They announced a new character for Smash Bros.


----------



## Teal (Jun 11, 2013)

SirRob said:


> They announced a new character for Smash Bros.


 The hell?


----------



## SirRob (Jun 11, 2013)

Teal said:


> The hell?


People said they wanted more females in Smash Bros. 

So!


----------



## Teal (Jun 11, 2013)

SirRob said:


> People said they wanted more females in Smash Bros.
> 
> So!


 A bizarre choice.


----------



## Falaffel (Jun 11, 2013)

Wii fit trainer...?
pfffft ahahahahahaha....

Wait what? This is real?


----------



## SirRob (Jun 11, 2013)

Teal said:


> A bizarre choice.


But everyone was requesting her!


----------



## TrishaCat (Jun 11, 2013)

THEY PUT WII FIT TRAINER IN SMASH.
REALLY? REALLY?
If this is the attempt to put females in Smash, I have suggestions.
Krystal (Star Fox)
Rosalina (Mario)
Princess Erika (Fire Emblem)


----------



## Teal (Jun 11, 2013)

SirRob said:


> But everyone was requesting her!


 ......Is this a joke or something?


----------



## Teal (Jun 11, 2013)

Battlechili1 said:


> THEY PUT WII FIT TRAINER IN SMASH.
> REALLY? REALLY?
> If this is the attempt to put females in Smash, I have suggestions.
> Krystal (Star Fox)
> ...


 What about the female pokemon trainers?


----------



## Seekrit (Jun 11, 2013)

Nintendo: not giving a fuck since 1889.


----------



## Imperial Impact (Jun 11, 2013)

SirRob said:


> They announced a new character for Smash Bros.


----------



## Falaffel (Jun 11, 2013)

secretfur said:


> Nintendo: not giving a fuck since 1889.


But we still love them!

And always end up like this :c


----------



## Seekrit (Jun 11, 2013)

Just a thought about that Villager character. I've never played an Animal Crossing game, but can you customise your character? If so, how likely do you think it'll be Villager will be your custom mii if you have one?


----------



## Imperial Impact (Jun 11, 2013)

SirRob said:


> But everyone was requesting her!


----------



## Judge Spear (Jun 11, 2013)

[video=youtube;lBoL1Ic9uWw]https://www.youtube.com/watch?feature=player_embedded&amp;v=lBoL1Ic9uWw[/video]
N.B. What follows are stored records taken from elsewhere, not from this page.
-- ==== Sys2Proof/Machine/RegMap.lean ====
section
/-! DEFINITION. The register map: every register of the spec's register tables, its address in one flat space (BAR0
offsets; BAR2 at 0x1000_0000 and BAR4 at 0x2000_0000 above them), its index dimensions, its reset domain (R12), its
fields with their access types (R13) and the values R14 accepts. A probe output's DRV block (R218) is PRB_*, a spine
generator SGEN_*, a tile's sensor word THM_SENS_T, a tile's fault block TFLT_*. -/

namespace Sys2Proof.Machine

/-- Access types (00 R13). -/
inductive Access where
  | ro | rw | rws | rwh | rwc | rl | rw1c | wo
  deriving DecidableEq, Repr

/-- Reset domains (00 R12). `fltSpine` is AON for spine fault block 2 and PERST for the others (21). -/
inductive Domain where
  | aon | perst | tile | safe | fltSpine
  deriving DecidableEq, Repr

/-- A field of a register word: its word, lowest bit, width, access type and the ranges of values that R14 accepts
(none listed: every value). -/
structure FieldDesc where
  word    : Nat
  lo      : Nat
  width   : Nat
  access  : Access
  allowed : List (Nat × Nat)
  deriving DecidableEq, Repr

/-- A register or an array of registers. `dims` are (count, stride) pairs, outermost first; `resets` its words at
reset; `special` marks a reset value that depends on the instance (`resetWord`). -/
structure Reg where
  id      : Nat
  base    : Nat
  dims    : List (Nat × Nat)
  words   : Nat
  domain  : Domain
  fields  : List FieldDesc
  resets  : List Nat
  special : Bool
  deriving DecidableEq, Repr

/-- One named field. -/
structure Fld where
  reg   : Reg
  word  : Nat
  lo    : Nat
  width : Nat
  deriving DecidableEq, Repr
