-- ==== Sys2Proof/Machine/SMap.lean ====
section
/-! DEFINITION. Sparse maps with a default value, in one canonical form: keys strictly rising, no entry holding the
default. `get` reads the first entry of a key; `put` keeps the form, so equal maps are equal lists. -/

namespace Sys2Proof.Machine

/-- The value at key `i`, `d` where none is listed. -/
def SMap.get {α : Type} (d : α) : SMap α → Nat → α
  | [], _ => d
  | (k, v) :: t, i => if k = i then v else SMap.get d t i

/-- `m` with `v` listed at `i`, before the first larger key. -/
def SMap.insert {α : Type} : SMap α → Nat → α → SMap α
  | [], i, v => [(i, v)]
  | (k, w) :: t, i, v =>
    if k = i then (i, v) :: t
    else if i < k then (i, v) :: (k, w) :: t
    else (k, w) :: SMap.insert t i v

/-- `m` without an entry at `i`. -/
def SMap.remove {α : Type} : SMap α → Nat → SMap α
  | [], _ => []
  | (k, w) :: t, i => if k = i then SMap.remove t i else (k, w) :: SMap.remove t i

/-- Writes `v` at key `i`; the default removes the entry. -/
def SMap.put {α : Type} [DecidableEq α] (d : α) (m : SMap α) (i : Nat) (v : α) : SMap α :=
  if v = d then SMap.remove m i else SMap.insert m i v

/-- The canonical form: keys strictly rising and no default listed. -/
abbrev SMap.wf {α : Type} (d : α) (m : SMap α) : Prop :=
  m.Pairwise (fun a b => a.1 < b.1) ∧ ∀ e ∈ m, e.2 ≠ d

/-- Writes a list of values at rising keys from `i`. -/
def SMap.putList {α : Type} [DecidableEq α] (d : α) (m : SMap α) (i : Nat) : List α → SMap α
  | [] => m
  | v :: vs => SMap.putList d (SMap.put d m i v) (i + 1) vs

/-- Reads `n` values from key `i` on. -/
def SMap.getList {α : Type} (d : α) (m : SMap α) (i : Nat) : Nat → List α
  | 0 => []
  | n + 1 => SMap.get d m i :: SMap.getList d m (i + 1) n

/-- Applies `f` to the value at key `i`. -/
def SMap.upd {α : Type} [DecidableEq α] (d : α) (m : SMap α) (i : Nat) (f : α → α) : SMap α :=
  SMap.put d m i (f (SMap.get d m i))

end Sys2Proof.Machine
end

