-- ==== Sys2Proof/Machine/State.lean ====
section
/-! DEFINITION. The state of the part: plain data, holding every piece of state the manual names.

`regs` is the one home of the RO, RW and status registers of BAR0, BAR2 and BAR4 (Machine/RegMap.lean gives each its
address and its reset value; an entry holds the word XOR its reset value, so a register at reset is not listed).
Everything a register does not hold stands in the records below, one per unit, in sparse maps keyed by the unit's
number as R16 numbers it; a unit at reset is not listed. Ticks and samples are Nat (R38: TICK is kept below 2^57). -/

namespace Sys2Proof.Machine

/-- The ordering codes of R1 (00). -/
inductive Variant where
  | sqc7064 | sqc7128 | sqc7256 | sqc7448
  deriving DecidableEq, Repr

/-! ## Symbols on a lane (13 R292) -/

/-- The control symbols the part uses. -/
inductive Ctl where
  | com | skp | idl | dec | tim | syn | pkt | end_ | ack | nak
  deriving DecidableEq, Repr

/-- A symbol: a control symbol or a data byte. -/
inductive Sym where
  | ctl (c : Ctl)
  | data (b : Byte)
  deriving DecidableEq, Repr

/-- A symbol to be sent; `numbered`: of a DEC or PKT message. -/
structure TxSym where
  sym      : Sym
  numbered : Bool
  deriving DecidableEq, Repr

/-! ## What leaves the part -/

/-- Something the part has put on a wire, into host memory or on a pin. The log of these is the model's own (log 3):
host memory, the other packages and the board are not part of the state. -/
inductive Emit where
  /-- MSI-X message of a vector (15 R340). -/
  | msix (vector : Nat) (addr : Nat) (data : Word)
  /-- Bytes written into host memory (15 R338, 16 R365). -/
  | hostWrite (addr : Nat) (bytes : List Byte) (poison : List Nat)
  /-- A completion entry, eight words, written at an index of a pair's CQ (16 R367). -/
  | completion (qp index : Nat) (words : List Word)
  /-- A CXL.mem or configuration read's data, with its poison (15 R336, R337). -/
  | readData (bytes : List Byte) (poison : Bool)
  /-- A request answered by configuration retry status, a master abort or Unsupported Request (15 R336, R343). -/
  | retry
  | masterAbort
  | writeDone
  /-- A snoop answered with a miss (15 R338). -/
  | snoopMiss (addr : Nat)
  /-- Viral signalled upstream (15 R342). -/
  | viral
  /-- A register read's value (02 R42, 12 R287). -/
  | regData (values : List Word)
  /-- Ordered sets and messages handed to a Borvon port's transmitter (13 R294, R296). -/
  | skip (port : Nat)
  | rst (port : Nat) (mask : BitVec 4) (dcount pcount : Word)
  | rpl (port : Nat) (dcount pcount : Word)
  | decMsg (port : Nat) (msg : DecMsg)
  | ack (port : Nat) (dcount pcount : Word)
  | nak (port : Nat) (dcount pcount : Word)
  | parity (port dec : Nat) (round : BitVec 16) (origin : Word) (nibbles : List (Nat × Nat))
  | announce (port seq lane stamp : Nat) (a : Announce)
  | delayReq (port seq lane t1 : Nat) (domain : Word)
  | delayResp (port seq lane t2 t3 : Nat)
  | syn (port id : Nat) (event : Word) (lane stamp : Nat)
  /-- A management packet of the firmware handed to the port (13 R300). -/
  | mgmtSent (port : Nat) (bytes : List Byte)
  /-- A training lane sends TS1, or TS2, from here on: LANE, PORT, WIDTH offered, GOOD and package ID (13 R294, R303). -/
  | ts (port lane partnerPort width : Nat) (good : BitVec 4) (id : Word) (second : Bool)
  /-- A bit inverted by INJ on a lane (13 R309). -/
  | inverted (port lane : Nat)
  /-- The symbols of a tick in which a port has something to send: cycle by cycle, one symbol for each of the lanes in use,
  with whether a bit of it is inverted (13 R295). -/
  | wire (port : Nat) (lanes : List Nat) (cycles : List (List (Sym × Bool)))
  /-- Firmware reports that it has discarded the image staged in a cluster's other bank (04 R120); the manual gives the
  report no form. -/
  | patchDiscarded (cluster : Nat)
  /-- A management packet handed to firmware (13 R300). -/
  | mgmt (port : Nat) (bytes : List Byte)
  /-- SYNCOUT driven high for 8 ticks from a tick on, in grid time at the ball (14 R322). -/
  | syncOut (tick : Nat)
  deriving DecidableEq, Repr

/-! ## Stores -/

/-- A poisoned or reloaded word of a store (04 R118, R120), with the machine check that found it. -/
structure BadWord where
  cluster : Nat
  store   : StoreKind
  bank    : Bool
  addr    : Nat
  tick    : Nat
  /-- thread whose fetch found it, CAUSE, and the CLU_MCHK count that its entry shows -/
  thr     : Nat
  cause   : Nat
  deriving DecidableEq, Repr

/-- A bank being replaced after a hard failure (04 R120): the failed bank of a cluster's store; the other bank is filled
and the threads switch to it. -/
structure BankRepl where
  cluster : Nat
  store   : StoreKind
  bank    : Bool
  tick    : Nat
  filled  : Bool
  deriving DecidableEq, Repr

/-- Microcode staged in the shadow banks (04 R121-R124). `clusters` are global cluster indices 9 * tile + cluster;
`targets` pairs each with the bank that holds the image; applied from a tick on (0: at once). -/
structure UStage where
  clusters : List Nat
  vendor   : Bool
  user     : Bool
  vendorId : Word
  vendorVer : Word
  vendorSvn : Nat
  userId   : Word
  userClusters : List Nat
  targets  : List (Nat × Bool)
  applying : Bool
  applyAt  : Nat
  mbx      : Option Nat
  deriving DecidableEq, Repr
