/-- Another device of the codeword group is retired (R400). -/
def State.groupRetired (s : State) (d : Nat) : Bool :=
  (List.range 10).any (fun p => s.rdB F.MEM_DEV_ERR_RETIRED [10 * (d / 10) + p])

/-- A device has reached the threshold within a patrol pass: it is retired, unless its group has no erasure left. -/
def State.atThreshold (s : State) (d : Nat) : State :=
  if s.groupRetired d then s.note (.spine 10) 2 d else (s.retire d 2).advise

/-- Corrected symbols of a device are counted against it, `owner` having read the line (R399, R405). -/
def State.countSymbols (s : State) (o : SymObs) (owner : Nat) : State :=
  let n := s.rd F.MEM_DEV_ERR_CE_COUNT [o.dev]
  let thr := s.rd F.MEM_RETIRE_THR_THR []
  let s := (s.count F.MEM_DEV_ERR_CE_COUNT [o.dev] o.n).count F.MEM_CE_TOTAL_COUNT [] o.n
  let s := ((s.wr F.MEM_LAST_ERR_DEVICE [] o.dev).wr F.MEM_LAST_ERR_UE [] 0).wr F.MEM_LAST_ERR_OWNER [] owner
  let line := o.addr / 64
  let s := (s.wr F.MEM_LAST_ERR_LO_ADDR_LO [] (64 * line)).wr F.MEM_LAST_ERR_HI_ADDR_HI [] (64 * line / 2 ^ 32)
  if n < thr ∧ thr ≤ n + o.n ∧ !s.rdB F.MEM_DEV_ERR_RETIRED [o.dev] then s.atThreshold o.dev else s

/-! ## Every unit -/

/-- The fault block that covers a unit, and its UNIT there (R446, R447), for the log. -/
def unitBlock (u : UnitDesc) : FltBlk × Nat :=
  let t := u.tile
  let i := u.index
  match u.kind with
  | 1 => (.tile t i, 0)
  | 2 => (.tile t (64 + i), 0)
  | 3 => (.tile t (72 + i), 0)
  | 4 => (.tile t (89 + i / 8), i % 8)
  | 5 => (.tile t (97 + i / 8), i % 8)
  | 6 => (.tile t 105, i)
  | 7 => (.tile t (72 + i / 32), i % 32)
  | 8 => (.tile t (80 + i / 8), i % 8)
  | 9 => (.tile t (80 + i), 8)
  | 10 => (.tile t 106, 0)
  | 11 => (.tile t 107, 0)
  | 12 => (.spine (4 + i / 4), i % 4)
  | 13 => (.spine 3, i)
  | _ => (.spine 10, i)

/-- Logs a fence or an UNFENCE of a unit. -/
def State.logUnit (s : State) (kind : Nat) (flags : BitVec 8) (u : UnitDesc) (data : List Byte) : State :=
  let (b, i) := unitBlock u
  s.logEvent kind 0 0 flags b.code i (BitVec.ofNat 32 u.word) data

/-- Fences a unit: by a unit-fatal fault, or by FENCE (`host`). A unit that is fenced is unchanged. -/
def State.fenceUnit (s : State) (u : UnitDesc) (host : Bool) : State :=
  if s.fenced u then s
  else
    let t := u.tile
    let i := u.index
    let s := match u.kind with
      | 1 => s.fenceDrive t i
      | 2 => s.fenceSpare t i
      | 3 => s.fenceLine t i
      | 4 => (s.wr F.FLX_STATUS_FENCED [t, i] 1).doomAll (s.jobsOnChan (64 * t + i))
      | 5 => (s.wr F.BIA_STATUS_FENCED [t, i] 1).doomAll (s.jobsOnChan (64 * t + i))
      | 6 => s.fenceAdc t i
      | 7 => s.fenceSlice t (i / 32) (i % 32)
      | 8 => s.fenceThread (72 * t + i)
      | 9 => s.fenceCluster t i
      | 10 => s.fenceCapture t
      | 11 => s.fenceTile t
      | 12 => s.fenceLane (i / 4) (i % 4)
      | 13 => s.wr F.TDC_IN_STATUS_FENCED [i] 1
      | 14 => s.retire i 1
      | _ => s
    let s := if decide (u.kind ≤ 6) || decide (u.kind = 13) then (s.dropCal u).failCal u 0x0401 else s
    let s := s.logUnit 2 (if host then 4 else 0) u []
    s.advise

end Sys2Proof.Machine
end

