-- ==== Sys2Proof/Machine/Borvon.lean ====
section
/-! DEFINITION. The Borvon ports (13): training, lane failures, re-striping, acknowledgement and replay, and the messages
received. 1 ms is 156,250 ticks. -/

namespace Sys2Proof.Machine

/-! ## Lane states (BVN_LANE_STATUS.TSTATE) -/

def lDeep : Nat := 0
def lDetect : Nat := 1
def lBitLock : Nat := 2
def lComma : Nat := 3
def lDeskew : Nat := 4
def lParam : Nat := 5
def lActive : Nat := 6
def lStandby : Nat := 7
def lAbsent : Nat := 8
def lFenced : Nat := 9
def lTest : Nat := 10

def State.laneState (s : State) (p l : Nat) : Nat := s.rd F.BVN_LANE_STATUS_TSTATE [p, l]

/-- A lane enters a state at the present tick. -/
def State.putLane (s : State) (p l st : Nat) : State :=
  (s.wr F.BVN_LANE_STATUS_TSTATE [p, l] st).setLane p l { LaneRun.idle with since := s.now }

/-- A training lane sends TS1, or TS2, from now on: the width offered is WIDTH_MAX, GOOD the lanes past COMMA (log 107). -/
def State.sendTs (s : State) (p l : Nat) (second : Bool) : State :=
  let good := ((List.range 4).filter (fun k => decide (4 ≤ s.laneState p k) && decide (s.laneState p k ≤ 7))).foldl
    (fun m k => m + 2 ^ k) 0
  s.emit (.ts p l p (s.rd F.BVN_PORT_CTRL_WIDTH_MAX [p]) (BitVec.ofNat 4 good)
    (BitVec.ofNat 32 (s.rd F.BVN_LOCAL_ID_ID [])) second)

/-- A lane begins to train: it sends TS1 (R303). -/
def State.startLane (s : State) (p l : Nat) : State := (s.putLane p l lDetect).sendTs p l false

/-- Lanes of a port that may train: LANE_EN 1 and not fenced. -/
def State.trainable (s : State) (p : Nat) : List Nat :=
  (List.range 4).filter (fun l => bit (s.rd F.BVN_PORT_CTRL_LANE_EN [p]) l && !s.rdB F.BVN_LANE_STATUS_FENCED [p, l])

/-- Lanes of a port in a state. -/
def State.lanesIn (s : State) (p st : Nat) : List Nat := (List.range 4).filter (fun l => decide (s.laneState p l = st))

/-- The width and the lanes in use (R304, R308); the tick of a change of WIDTH is kept. -/
def State.putWidth (s : State) (p mask : Nat) : State :=
  let n := laneCount mask
  let s := if s.rd F.BVN_PORT_STATUS_WIDTH [p] = n then s
    else (s.wr F.BVN_PORT_STATUS_WIDTH [p] n).wr F.BVN_PORT_TICK_TICK [p] (short s.grid)
  s.wr F.BVN_PORT_STATUS_IN_USE [p] mask

/-- The lanes of a list leave the deep state, which takes 2 ms (R307). -/
def State.wakeLanes (s : State) (p : Nat) (ls : List Nat) : State :=
  ls.foldl (fun s l => (s.putLane p l lDeep).setLane p l { LaneRun.idle with since := s.now, wait := s.now + 312500 }) s

/-- A lane returns to DETECT with ATTEMPTS 0. -/
def State.detectLane (s : State) (p l : Nat) : State := (s.startLane p l).wr F.BVN_LANE_STATUS_ATTEMPTS [p, l] 0

/-- The port trains from the start: its streams are closed. -/
def State.portTrains (s : State) (p : Nat) : State :=
  let s := (s.setPortState p pTraining).putWidth p 0
  (s.wr F.BVN_PORT_STATUS_GOOD [p] 0).setPort p .idle

/-- RETRAIN: all unfenced lanes return to DETECT with ATTEMPTS 0. -/
def State.retrain (s : State) (p : Nat) : State :=
  if s.rdB F.BVN_PORT_CTRL_EN [p] && !s.rdB F.BVN_PORT_CTRL_TEST [p] then
    (s.trainable p).foldl (fun s l => s.detectLane p l) (s.portTrains p)
  else s

/-- The control register of a port as written: EN, LANE_EN and TEST take their effect (R305, R307, R309). -/
def State.portCtrl (s : State) (p : Nat) (oldEn oldTest : Bool) (oldLanes : Nat) : State :=
  let en := s.rdB F.BVN_PORT_CTRL_EN [p]
  let test := s.rdB F.BVN_PORT_CTRL_TEST [p]
  let lanes := s.rd F.BVN_PORT_CTRL_LANE_EN [p]
  let ls := s.trainable p
  if !en then
    let s := (List.range 4).foldl (fun s l => if s.rdB F.BVN_LANE_STATUS_FENCED [p, l] then s else s.putLane p l lDeep) s
    (s.portTrains p).setPortState p pDisabled
  else if test then
    if oldEn && oldTest then s
    else (ls.foldl (fun s l => s.putLane p l lTest) (s.portTrains p)).setPortState p pTest
  else if !oldEn then (s.portTrains p).wakeLanes p ls
  else if oldTest then s.retrain p
  else if lanes ≠ oldLanes then
    let s := ((List.range 4).filter (fun l => bit oldLanes l && !bit lanes l && !s.rdB F.BVN_LANE_STATUS_FENCED [p, l])).foldl
      (fun s l => s.putLane p l lDeep) s
    s.wakeLanes p (ls.filter (fun l => !bit oldLanes l))
  else s

/-! ## Training (R303-R306) -/

/-- No lane of the port trains: it is DOWN (R305). -/
def State.checkDown (s : State) (p : Nat) : State :=
  if s.portState p = pTraining ∧ (s.trainable p).all (fun l => decide (s.laneState p l = lAbsent)) then s.portDown p else s

/-- The lane is ABSENT, in the deep state (R305). -/
def State.absentLane (s : State) (p l cause : Nat) : State :=
  ((s.putLane p l lAbsent).wr F.BVN_LANE_STATUS_ABSENT_CAUSE [p, l] cause).note (.spine (4 + p)) 4 l

/-- The lanes that have reached COMMA enter DESKEW together (R304). -/
def State.enterDeskew (s : State) (p : Nat) : State :=
  let ls := (s.trainable p).filter (fun l => decide (s.laneState p l = lComma) && (s.lane p l).commaOk)
  if ls.isEmpty then s
  else (ls.foldl (fun s l => s.putLane p l lDeskew) s).setPort p { s.port p with commaAt := none }

/-- The port enters DESKEW when every enabled lane has reached COMMA or is ABSENT. -/
def State.tryDeskew (s : State) (p : Nat) : State :=
  if s.portState p = pTraining ∧ s.lanesIn p lDeskew = [] ∧ s.lanesIn p lParam = [] ∧ (s.trainable p).all (fun l =>
      decide (s.laneState p l = lAbsent) || (decide (s.laneState p l = lComma) && (s.lane p l).commaOk)) then
    s.enterDeskew p
  else s

/-- An attempt of a lane fails: it waits 1 to 64 ms, or is ABSENT after the eighth (R305). -/
def State.failAttempt (s : State) (p l cause : Nat) : State :=
  let k := s.rd F.BVN_LANE_STATUS_ATTEMPTS [p, l] + 1
  let s := (s.wr F.BVN_LANE_STATUS_FAIL_STEP [p, l] cause).wr F.BVN_LANE_STATUS_ATTEMPTS [p, l] (min k 8)
  if 8 ≤ k then s.absentLane p l 1
  else s.setLane p l { LaneRun.idle with since := s.now, wait := s.now + 156250 * 2 ^ (k - 1) }

/-- Largest of 4, 2 and 1 that does not exceed a count. -/
def widthFor (n : Nat) : Nat := if 4 ≤ n then 4 else if 2 ≤ n then 2 else if 1 ≤ n then 1 else 0

/-- PARAM is done: the lanes good at both ends, the lanes in use, the partner; the streams start from 0 (R301, R304). -/
def State.enterActive (s : State) (p : Nat) (o : TrainObs) : State :=
  let cand := s.lanesIn p lParam
  let good := (cand.filter (fun l => o.partnerGood.getLsbD l)).foldl (fun m l => m + 2 ^ l) 0
  let w := widthFor (min (laneCount good) (min (s.rd F.BVN_PORT_CTRL_WIDTH_MAX [p]) o.partnerWidth))
  if w = 0 then s
  else
    let use := lowLanes good w
    let s := cand.foldl (fun s l => s.putLane p l (if bit use l then lActive else lStandby)) s
    let s := (s.setPort p { PortRun.idle with skipAt := 2 * s.now + 125 }).setPortState p pActive
    let s := ((s.putWidth p use).wr F.BVN_PORT_STATUS_GOOD [p] good).wr F.BVN_PORT_STATUS_PARTNER_PORT [p] o.partnerPort
    s.wr F.BVN_PARTNER_ID_ID [p] o.partnerId.toNat

/-- The set that ends PARAM is a TS2; what is good at this end is sent in TS1, then in TS2 (R303, R304). -/
def State.enterParam (s : State) (p : Nat) : State :=
  let ls := s.lanesIn p lDeskew
  let s := ls.foldl (fun s k => s.putLane p k lParam) s
  (ls.foldl (fun s k => s.sendTs p k false) s)

/-- A lane's step succeeds with what it observed. -/
def State.trainStep (s : State) (p l : Nat) (o : TrainObs) : State :=
  match s.laneState p l with
  | 1 =>
    let s := if (s.lane p l).polls then s.wr F.BVN_LANE_STATUS_ATTEMPTS [p, l] 0 else s
    let s := (s.putLane p l lBitLock).wr F.BVN_LANE_STATUS_ABSENT_CAUSE [p, l] 0
    if s.portState p = pDown then s.setPortState p pTraining else s
  | 2 =>
    let s := s.wr F.BVN_LANE_STATUS_FOM [p, l] o.fom
    let s := (s.wr F.BVN_LANE_EQ_CTLE [p, l] o.ctle).wrI F.BVN_LANE_EQ_DFE1 [p, l] o.dfe1
    let s := (s.wrI F.BVN_LANE_EQ_DFE2 [p, l] o.dfe2).wrI F.BVN_LANE_EQ_DFE3 [p, l] o.dfe3
    if s.rd F.BVN_FOM_MIN [] ≤ o.fom then s.putLane p l lComma else s
  | 3 =>
    if (s.lane p l).commaOk then s
    else if o.laneSeen = l then
      let s := (s.wrB F.BVN_LANE_STATUS_POL_INV [p, l] o.polInv).setLane p l { s.lane p l with commaOk := true }
      let s := if (s.port p).commaAt.isNone then s.setPort p { s.port p with commaAt := some s.now } else s
      s.tryDeskew p
    else (s.failAttempt p l 6).tryDeskew p
  | 4 => if o.skew ≤ 16 then s.enterParam p else s
  | 5 =>
    if o.second then ((s.lanesIn p lParam).foldl (fun s k => s.sendTs p k true) s).enterActive p o else s
  | _ => s
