/-- What the re-run of a job's shot, begun before at a tick, waits for has come (R511, R458, R176). -/
def State.recovered (s : State) (j shot : Nat) (aw : Await) : Bool :=
  match aw with
  | .reload c store b a => !s.poisoned c store b a
  | .spare t c => (match s.spare t (c / 8) with
      | .serve d _ => decide (d = c)
      | _ => false)
  | .slice t l => (s.line t l).repair.isNone
  | .lane t => decide (SMap.get 0 s.flt.repairAt t = 0)
  | .stream t k => s.refilled t k j shot
  | .table e => !s.stores.tableRepair.any (fun r => decide (r.1 = e))

/-- No thread of a job's struck shot runs any more and every recovery it awaits has come. -/
def State.rerunReady (s : State) (j : Nat) : Bool :=
  let b := s.job j
  !b.rerun.isEmpty && b.open_ && b.running && (s.liveThreads j).isEmpty && b.rerun.all (s.recovered j b.shotAt)

/-- The tick in which recovery came is kept for every struck shot (R511): its re-run starts at the next boundary. -/
def State.noteRecovery (s : State) : State :=
  { s with qm := { s.qm with jobs := s.qm.jobs.map (fun (e : Nat × Job) =>
      if e.2.recAt.isNone && s.rerunReady e.1 then (e.1, { e.2 with recAt := some s.now }) else e) } }

/-- A shot of a job that began at tick `old` begins again at tick `at_`, as its shot number `no`; later shots move by
the ticks from the start of the shot in progress. -/
def State.rerunShot (s : State) (j old no at_ : Nat) : State :=
  let b := s.job j
  let d := at_ - b.shotAt
  let s := (s.partStrms b.part).foldl (fun s e => if (s.strm e.1 e.2).rewound then s.resumeStream e.1 e.2 j old at_ else s) s
  let s := s.updJob j (fun b =>
    { b.addLatency d with
      no := no,
      nextAt := if b.trigEach then b.pendTrig.map (fun e => max (e + 8) (at_ + b.period)) else b.nextAt.map (· + d) })
  s.beginShot j at_

/-- An earlier shot is run again after the shot in progress: a stream it under-ran is first rewound to its checkpoint. -/
def State.redoShot (s : State) (j : Nat) (r : Redo) (rest : List Redo) : State :=
  match r.aw with
  | .stream t k =>
    if !(s.strm t k).rewound && ((s.strm t k).checkOf j r.start).isSome then s.rewind t k j r.start
    else if s.refilled t k j r.start then
      ((s.parkShot j true).updJob j (fun b => { b with redo := rest })).rerunShot j r.start r.no s.now
    else s
  | aw =>
    if s.recovered j r.start aw then
      ((s.parkShot j true).updJob j (fun b => { b with redo := rest })).rerunShot j r.start r.no s.now
    else s

/-- SHOT_RERUN (R27, R511, R176): the struck shot starts again at the first boundary after recovery; then earlier shots
that were struck. -/
def execShotRerun (job : Nat) (s : State) : Host.Outcome State Fault Refusal :=
  let b := s.job job
  match b.rerun, b.recAt, b.redo with
  | _ :: _, some r, _ =>
    if s.rerunReady job ∧ r < s.now ∧ b.shotAt ≤ r then .next ((s.parkShot job false).rerunShot job b.shotAt b.no (r + 1))
    else .next s
  | [], _, r :: rest =>
    if b.open_ ∧ b.begun ∧ b.shotAt < s.now ∧ (s.liveThreads job).isEmpty then .next (s.redoShot job r rest) else .next s
  | _, _, _ => .next s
Mained. Watch her be top tier.


----------



## Teal (Jun 11, 2013)

XoPachi said:


> [video=youtube;lBoL1Ic9uWw]https://www.youtube.com/watch?feature=player_embedded&amp;v=lBoL1Ic9uWw[/video]
> 
> Mained. Watch her be top tier.


 That was incredibly funny.


----------



## Distorted (Jun 11, 2013)

Um.....okay. She can stay.


----------



## Falaffel (Jun 11, 2013)

I take it back. Best. Character. Ever. Of all time.


----------



## DrDingo (Jun 11, 2013)

I really did not expect the Wii Fit trainer. Not at all. Still, any new character is brilliant, as it was previously announced that the player roster would not be likely to have any more characters. I have to say, Megaman does look epic.


----------



## Ozriel (Jun 11, 2013)

XoPachi said:


> [video=youtube;lBoL1Ic9uWw]https://www.youtube.com/watch?feature=player_embedded&v=lBoL1Ic9uWw[/video]
> 
> Mained. Watch her be top tier.



....
Were the developers getting into Mario's stash of mushrooms?!


----------



## Judge Spear (Jun 11, 2013)

And females in Smash bros are ALWAYS tricksters. Peach was the fucking trolliest troll meister that ever did done trolled. Wonder what tricks the Trainer will have.



Ozriel said:


> ....
> Were the developers getting into Mario's stash of mushrooms?!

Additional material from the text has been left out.